(Extracted data Opens)

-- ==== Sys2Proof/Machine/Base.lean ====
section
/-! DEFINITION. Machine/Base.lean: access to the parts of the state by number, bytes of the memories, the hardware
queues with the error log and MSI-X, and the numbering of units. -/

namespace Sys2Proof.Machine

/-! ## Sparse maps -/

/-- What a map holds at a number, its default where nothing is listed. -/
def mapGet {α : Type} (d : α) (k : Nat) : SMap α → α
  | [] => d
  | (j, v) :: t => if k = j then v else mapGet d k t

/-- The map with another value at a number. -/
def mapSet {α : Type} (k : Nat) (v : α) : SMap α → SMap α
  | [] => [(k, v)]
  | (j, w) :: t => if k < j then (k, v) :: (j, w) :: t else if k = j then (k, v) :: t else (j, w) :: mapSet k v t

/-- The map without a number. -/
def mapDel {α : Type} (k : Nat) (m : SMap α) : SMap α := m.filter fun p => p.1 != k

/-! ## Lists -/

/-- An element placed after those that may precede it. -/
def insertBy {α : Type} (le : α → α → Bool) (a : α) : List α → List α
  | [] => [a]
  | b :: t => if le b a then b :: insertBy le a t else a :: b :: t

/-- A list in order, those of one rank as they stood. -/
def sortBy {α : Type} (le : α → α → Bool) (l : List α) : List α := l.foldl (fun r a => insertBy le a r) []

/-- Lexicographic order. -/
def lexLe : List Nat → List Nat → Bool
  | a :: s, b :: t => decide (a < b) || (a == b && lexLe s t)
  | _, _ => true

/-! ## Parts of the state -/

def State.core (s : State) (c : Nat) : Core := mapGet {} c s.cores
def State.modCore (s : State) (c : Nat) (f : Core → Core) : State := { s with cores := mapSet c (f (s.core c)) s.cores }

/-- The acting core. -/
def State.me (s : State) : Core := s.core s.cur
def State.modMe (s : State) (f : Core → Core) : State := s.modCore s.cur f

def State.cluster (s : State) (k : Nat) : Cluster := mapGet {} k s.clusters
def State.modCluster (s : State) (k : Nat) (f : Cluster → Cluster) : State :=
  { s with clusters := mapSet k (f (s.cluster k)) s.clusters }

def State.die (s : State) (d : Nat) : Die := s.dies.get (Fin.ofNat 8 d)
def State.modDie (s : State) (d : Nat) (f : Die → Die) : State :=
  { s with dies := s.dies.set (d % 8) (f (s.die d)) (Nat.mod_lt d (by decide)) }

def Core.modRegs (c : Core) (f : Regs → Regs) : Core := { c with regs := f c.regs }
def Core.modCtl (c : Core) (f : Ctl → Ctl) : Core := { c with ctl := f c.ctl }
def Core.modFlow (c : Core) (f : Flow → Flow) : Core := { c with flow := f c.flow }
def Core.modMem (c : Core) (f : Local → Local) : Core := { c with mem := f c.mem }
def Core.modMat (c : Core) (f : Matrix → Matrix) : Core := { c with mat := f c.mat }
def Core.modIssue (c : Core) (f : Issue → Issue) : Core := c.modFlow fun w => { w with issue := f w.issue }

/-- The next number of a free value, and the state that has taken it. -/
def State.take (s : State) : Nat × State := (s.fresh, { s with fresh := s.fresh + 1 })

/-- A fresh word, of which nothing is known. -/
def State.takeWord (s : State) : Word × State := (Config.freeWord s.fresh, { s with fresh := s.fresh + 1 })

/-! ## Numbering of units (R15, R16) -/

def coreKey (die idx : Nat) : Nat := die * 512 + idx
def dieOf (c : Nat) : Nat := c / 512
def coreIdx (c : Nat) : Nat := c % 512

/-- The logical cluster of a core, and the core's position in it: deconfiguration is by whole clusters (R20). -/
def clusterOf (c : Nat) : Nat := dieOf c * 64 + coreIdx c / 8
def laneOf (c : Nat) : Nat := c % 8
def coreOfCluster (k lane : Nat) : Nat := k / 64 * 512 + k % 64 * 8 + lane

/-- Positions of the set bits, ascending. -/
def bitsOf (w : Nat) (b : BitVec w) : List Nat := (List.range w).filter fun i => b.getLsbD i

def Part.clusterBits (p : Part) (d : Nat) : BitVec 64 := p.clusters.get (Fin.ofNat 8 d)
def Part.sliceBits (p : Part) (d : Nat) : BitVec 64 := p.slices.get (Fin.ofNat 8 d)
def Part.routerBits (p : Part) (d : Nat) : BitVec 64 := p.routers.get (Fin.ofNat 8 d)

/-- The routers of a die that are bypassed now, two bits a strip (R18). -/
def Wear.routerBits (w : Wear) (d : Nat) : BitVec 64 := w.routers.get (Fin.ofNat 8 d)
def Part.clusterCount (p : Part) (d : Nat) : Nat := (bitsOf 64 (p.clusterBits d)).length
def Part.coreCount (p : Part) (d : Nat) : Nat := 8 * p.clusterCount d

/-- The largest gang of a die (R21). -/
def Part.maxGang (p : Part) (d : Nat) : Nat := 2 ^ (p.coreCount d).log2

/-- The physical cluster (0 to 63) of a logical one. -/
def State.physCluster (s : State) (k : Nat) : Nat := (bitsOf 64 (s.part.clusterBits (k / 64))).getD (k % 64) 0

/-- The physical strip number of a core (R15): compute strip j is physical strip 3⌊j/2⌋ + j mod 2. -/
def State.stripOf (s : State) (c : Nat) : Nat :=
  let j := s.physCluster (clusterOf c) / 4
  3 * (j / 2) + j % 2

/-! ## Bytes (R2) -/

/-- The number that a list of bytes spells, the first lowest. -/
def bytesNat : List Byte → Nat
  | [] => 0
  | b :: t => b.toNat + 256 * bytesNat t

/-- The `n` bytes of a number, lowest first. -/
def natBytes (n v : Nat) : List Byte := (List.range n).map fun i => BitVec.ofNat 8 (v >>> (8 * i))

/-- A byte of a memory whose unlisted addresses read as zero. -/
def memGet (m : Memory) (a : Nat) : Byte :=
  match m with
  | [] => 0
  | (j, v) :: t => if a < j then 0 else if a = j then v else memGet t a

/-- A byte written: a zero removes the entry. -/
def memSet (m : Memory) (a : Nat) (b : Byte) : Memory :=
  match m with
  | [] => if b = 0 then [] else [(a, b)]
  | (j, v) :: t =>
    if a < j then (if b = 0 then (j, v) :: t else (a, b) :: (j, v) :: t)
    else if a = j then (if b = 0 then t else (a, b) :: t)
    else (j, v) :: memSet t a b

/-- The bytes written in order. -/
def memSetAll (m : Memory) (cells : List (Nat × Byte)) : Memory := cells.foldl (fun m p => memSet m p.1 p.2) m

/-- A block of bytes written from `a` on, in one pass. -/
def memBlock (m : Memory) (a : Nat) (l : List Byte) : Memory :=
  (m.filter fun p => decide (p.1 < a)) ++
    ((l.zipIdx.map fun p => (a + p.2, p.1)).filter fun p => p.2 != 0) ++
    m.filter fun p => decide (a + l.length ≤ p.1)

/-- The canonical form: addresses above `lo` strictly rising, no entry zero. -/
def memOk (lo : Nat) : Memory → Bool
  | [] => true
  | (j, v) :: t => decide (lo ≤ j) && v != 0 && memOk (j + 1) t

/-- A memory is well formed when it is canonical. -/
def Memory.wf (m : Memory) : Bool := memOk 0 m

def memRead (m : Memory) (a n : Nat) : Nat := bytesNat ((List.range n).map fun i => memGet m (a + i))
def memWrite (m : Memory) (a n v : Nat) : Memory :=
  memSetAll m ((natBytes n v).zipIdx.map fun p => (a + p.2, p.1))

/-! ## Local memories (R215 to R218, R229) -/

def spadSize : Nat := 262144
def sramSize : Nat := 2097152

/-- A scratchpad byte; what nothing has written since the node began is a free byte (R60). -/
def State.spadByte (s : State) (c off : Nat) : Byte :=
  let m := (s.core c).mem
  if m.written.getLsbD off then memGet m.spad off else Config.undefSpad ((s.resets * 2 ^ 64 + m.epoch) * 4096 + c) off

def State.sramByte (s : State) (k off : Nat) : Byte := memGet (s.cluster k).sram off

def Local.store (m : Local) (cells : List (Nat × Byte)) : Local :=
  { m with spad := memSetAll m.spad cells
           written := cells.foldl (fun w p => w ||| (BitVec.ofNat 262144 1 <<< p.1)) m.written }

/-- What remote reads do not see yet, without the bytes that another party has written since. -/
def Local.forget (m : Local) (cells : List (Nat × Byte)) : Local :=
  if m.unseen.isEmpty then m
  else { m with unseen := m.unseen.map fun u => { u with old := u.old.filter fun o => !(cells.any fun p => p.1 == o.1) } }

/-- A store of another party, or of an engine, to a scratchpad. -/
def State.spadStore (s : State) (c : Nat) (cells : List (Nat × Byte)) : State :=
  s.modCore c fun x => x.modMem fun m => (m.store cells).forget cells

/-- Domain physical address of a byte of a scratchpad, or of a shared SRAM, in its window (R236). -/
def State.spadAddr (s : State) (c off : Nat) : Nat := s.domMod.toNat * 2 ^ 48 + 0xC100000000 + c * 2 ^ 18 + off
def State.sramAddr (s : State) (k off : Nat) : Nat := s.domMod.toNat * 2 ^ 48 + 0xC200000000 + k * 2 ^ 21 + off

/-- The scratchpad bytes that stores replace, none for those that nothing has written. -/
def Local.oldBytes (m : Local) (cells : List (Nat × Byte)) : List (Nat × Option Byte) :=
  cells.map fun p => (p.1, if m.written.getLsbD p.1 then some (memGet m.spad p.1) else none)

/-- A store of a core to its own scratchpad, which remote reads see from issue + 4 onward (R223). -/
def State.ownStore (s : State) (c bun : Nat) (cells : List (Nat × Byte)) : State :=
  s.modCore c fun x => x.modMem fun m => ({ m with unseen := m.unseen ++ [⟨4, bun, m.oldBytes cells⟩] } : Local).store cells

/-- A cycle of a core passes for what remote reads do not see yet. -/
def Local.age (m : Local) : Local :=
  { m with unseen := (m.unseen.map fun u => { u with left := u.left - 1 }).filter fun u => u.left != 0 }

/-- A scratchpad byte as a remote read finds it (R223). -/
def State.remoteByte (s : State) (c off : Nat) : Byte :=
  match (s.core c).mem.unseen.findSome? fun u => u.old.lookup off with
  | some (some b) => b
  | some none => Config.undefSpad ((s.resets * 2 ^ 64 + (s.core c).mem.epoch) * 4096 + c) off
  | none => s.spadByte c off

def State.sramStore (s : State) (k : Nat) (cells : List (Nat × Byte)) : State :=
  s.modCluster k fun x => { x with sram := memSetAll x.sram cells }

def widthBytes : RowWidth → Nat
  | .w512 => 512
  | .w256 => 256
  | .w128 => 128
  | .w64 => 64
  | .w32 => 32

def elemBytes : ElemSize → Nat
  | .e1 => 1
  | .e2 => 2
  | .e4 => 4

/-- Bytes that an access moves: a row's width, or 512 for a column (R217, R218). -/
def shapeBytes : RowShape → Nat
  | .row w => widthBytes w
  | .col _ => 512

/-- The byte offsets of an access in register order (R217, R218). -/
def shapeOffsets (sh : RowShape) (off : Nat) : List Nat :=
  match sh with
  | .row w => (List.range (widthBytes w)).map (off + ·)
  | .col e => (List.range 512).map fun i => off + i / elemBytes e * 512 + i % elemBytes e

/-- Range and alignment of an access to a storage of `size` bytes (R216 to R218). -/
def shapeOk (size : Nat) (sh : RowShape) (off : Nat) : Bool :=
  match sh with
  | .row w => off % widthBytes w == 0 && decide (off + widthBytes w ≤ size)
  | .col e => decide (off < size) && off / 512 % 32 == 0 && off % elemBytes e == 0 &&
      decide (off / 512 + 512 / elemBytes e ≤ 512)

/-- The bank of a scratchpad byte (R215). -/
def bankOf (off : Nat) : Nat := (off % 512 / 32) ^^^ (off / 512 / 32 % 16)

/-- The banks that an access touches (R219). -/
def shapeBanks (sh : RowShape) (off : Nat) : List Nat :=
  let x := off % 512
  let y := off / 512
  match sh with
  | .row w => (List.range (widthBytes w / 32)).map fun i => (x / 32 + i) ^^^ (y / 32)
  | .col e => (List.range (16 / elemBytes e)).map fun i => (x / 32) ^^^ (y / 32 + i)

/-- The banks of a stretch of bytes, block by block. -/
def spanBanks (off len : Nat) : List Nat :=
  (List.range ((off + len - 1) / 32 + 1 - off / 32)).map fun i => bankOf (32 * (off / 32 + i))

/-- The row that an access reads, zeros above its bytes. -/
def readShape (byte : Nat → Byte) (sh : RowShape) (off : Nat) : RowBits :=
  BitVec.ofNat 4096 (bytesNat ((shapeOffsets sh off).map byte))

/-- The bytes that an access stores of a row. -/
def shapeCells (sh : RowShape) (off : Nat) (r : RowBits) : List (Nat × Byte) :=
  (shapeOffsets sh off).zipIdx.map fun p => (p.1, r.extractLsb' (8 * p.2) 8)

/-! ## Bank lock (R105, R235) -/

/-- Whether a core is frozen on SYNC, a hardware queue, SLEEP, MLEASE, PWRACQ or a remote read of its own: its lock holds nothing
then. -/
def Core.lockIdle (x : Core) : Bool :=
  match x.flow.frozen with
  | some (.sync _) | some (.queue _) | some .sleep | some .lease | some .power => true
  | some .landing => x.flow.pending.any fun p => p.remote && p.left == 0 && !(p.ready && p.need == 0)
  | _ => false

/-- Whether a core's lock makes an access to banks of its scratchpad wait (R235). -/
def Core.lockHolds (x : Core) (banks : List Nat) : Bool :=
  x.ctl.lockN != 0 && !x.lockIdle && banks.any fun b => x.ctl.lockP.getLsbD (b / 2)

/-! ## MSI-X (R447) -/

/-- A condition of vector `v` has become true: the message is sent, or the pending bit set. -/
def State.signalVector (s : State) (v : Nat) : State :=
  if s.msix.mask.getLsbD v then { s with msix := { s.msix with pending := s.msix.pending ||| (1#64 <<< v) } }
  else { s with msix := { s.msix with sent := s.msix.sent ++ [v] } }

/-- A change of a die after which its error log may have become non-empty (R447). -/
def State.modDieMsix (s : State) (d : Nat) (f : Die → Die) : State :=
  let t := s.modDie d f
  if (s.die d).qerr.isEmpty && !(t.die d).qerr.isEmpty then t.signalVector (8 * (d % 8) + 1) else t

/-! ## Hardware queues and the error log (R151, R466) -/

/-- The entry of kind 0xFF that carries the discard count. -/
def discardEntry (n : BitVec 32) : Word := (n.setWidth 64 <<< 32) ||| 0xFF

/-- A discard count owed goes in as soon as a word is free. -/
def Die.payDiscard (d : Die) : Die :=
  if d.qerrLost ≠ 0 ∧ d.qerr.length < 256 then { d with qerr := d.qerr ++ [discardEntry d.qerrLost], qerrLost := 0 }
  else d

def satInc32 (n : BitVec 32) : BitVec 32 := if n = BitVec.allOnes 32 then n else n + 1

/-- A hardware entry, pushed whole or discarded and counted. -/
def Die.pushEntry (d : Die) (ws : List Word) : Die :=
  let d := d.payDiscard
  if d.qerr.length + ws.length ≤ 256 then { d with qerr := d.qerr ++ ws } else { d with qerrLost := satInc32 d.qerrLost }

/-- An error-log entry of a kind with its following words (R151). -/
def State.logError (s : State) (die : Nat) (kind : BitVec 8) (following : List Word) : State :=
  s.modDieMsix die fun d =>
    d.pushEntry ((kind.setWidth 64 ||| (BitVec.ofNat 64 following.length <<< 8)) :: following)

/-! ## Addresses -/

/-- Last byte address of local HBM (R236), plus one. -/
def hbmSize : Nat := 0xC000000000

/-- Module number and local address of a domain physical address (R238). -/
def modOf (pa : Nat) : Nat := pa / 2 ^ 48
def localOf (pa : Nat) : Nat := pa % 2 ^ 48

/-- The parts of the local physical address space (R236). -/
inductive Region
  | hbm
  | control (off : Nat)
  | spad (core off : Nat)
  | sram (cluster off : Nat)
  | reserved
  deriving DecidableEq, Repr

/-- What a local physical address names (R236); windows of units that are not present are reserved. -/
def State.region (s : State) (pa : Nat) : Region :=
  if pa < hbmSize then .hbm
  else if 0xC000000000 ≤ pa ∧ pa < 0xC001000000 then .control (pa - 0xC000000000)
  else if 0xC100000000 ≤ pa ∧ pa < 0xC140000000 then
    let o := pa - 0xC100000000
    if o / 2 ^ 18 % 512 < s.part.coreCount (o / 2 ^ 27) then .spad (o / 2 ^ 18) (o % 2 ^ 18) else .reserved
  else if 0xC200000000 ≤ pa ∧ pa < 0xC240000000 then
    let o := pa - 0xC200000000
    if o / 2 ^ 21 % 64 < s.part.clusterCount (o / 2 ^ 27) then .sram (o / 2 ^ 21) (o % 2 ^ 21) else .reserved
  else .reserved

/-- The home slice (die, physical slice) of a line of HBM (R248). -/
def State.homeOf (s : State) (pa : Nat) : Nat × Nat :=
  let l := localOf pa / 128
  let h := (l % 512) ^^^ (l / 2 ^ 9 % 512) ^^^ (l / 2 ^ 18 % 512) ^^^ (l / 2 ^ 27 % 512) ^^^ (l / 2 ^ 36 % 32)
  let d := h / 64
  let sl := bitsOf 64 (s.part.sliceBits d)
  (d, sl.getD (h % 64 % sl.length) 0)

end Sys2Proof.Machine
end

(Extracted data Closes)

**How to complete this task:**
Nothing but an exact copy of the lines from the first one above through the line holding "precede it. -/" should be returned.

**Response area:**
-- ==== Sys2Proof/Machine/Base.lean ====
section
/-! DEFINITION. Machine/Base.lean: access to the parts of the state by number, bytes of the memories, the hardware
queues with the error log and MSI-X, and the numbering of units. -/

namespace Sys2Proof.Machine

/-! ## Sparse maps -/

/-- What a map holds at a number, its default where nothing is listed. -/
def mapGet {α : Type} (d : α) (k : Nat) : SMap α → α
  | [] => d
  | (j, v) :: t => if k = j then v else mapGet d k t

/-- The map with another value at a number. -/
def mapSet {α : Type} (k : Nat) (v : α) : SMap α → SMap α
  | [] => [(k, v)]
  | (j, w) :: t => if k < j then (k, v) :: (j, w) :: t else if k = j then (k, v) :: t else (j, w) :: mapSet k v t

/-- The map without a number. -/
def mapDel {α : Type} (k : Nat) (m : SMap α) : SMap α := m.filter fun p => p.1 != k

/-! ## Lists -/

/-- An element placed after those that may precede it. -/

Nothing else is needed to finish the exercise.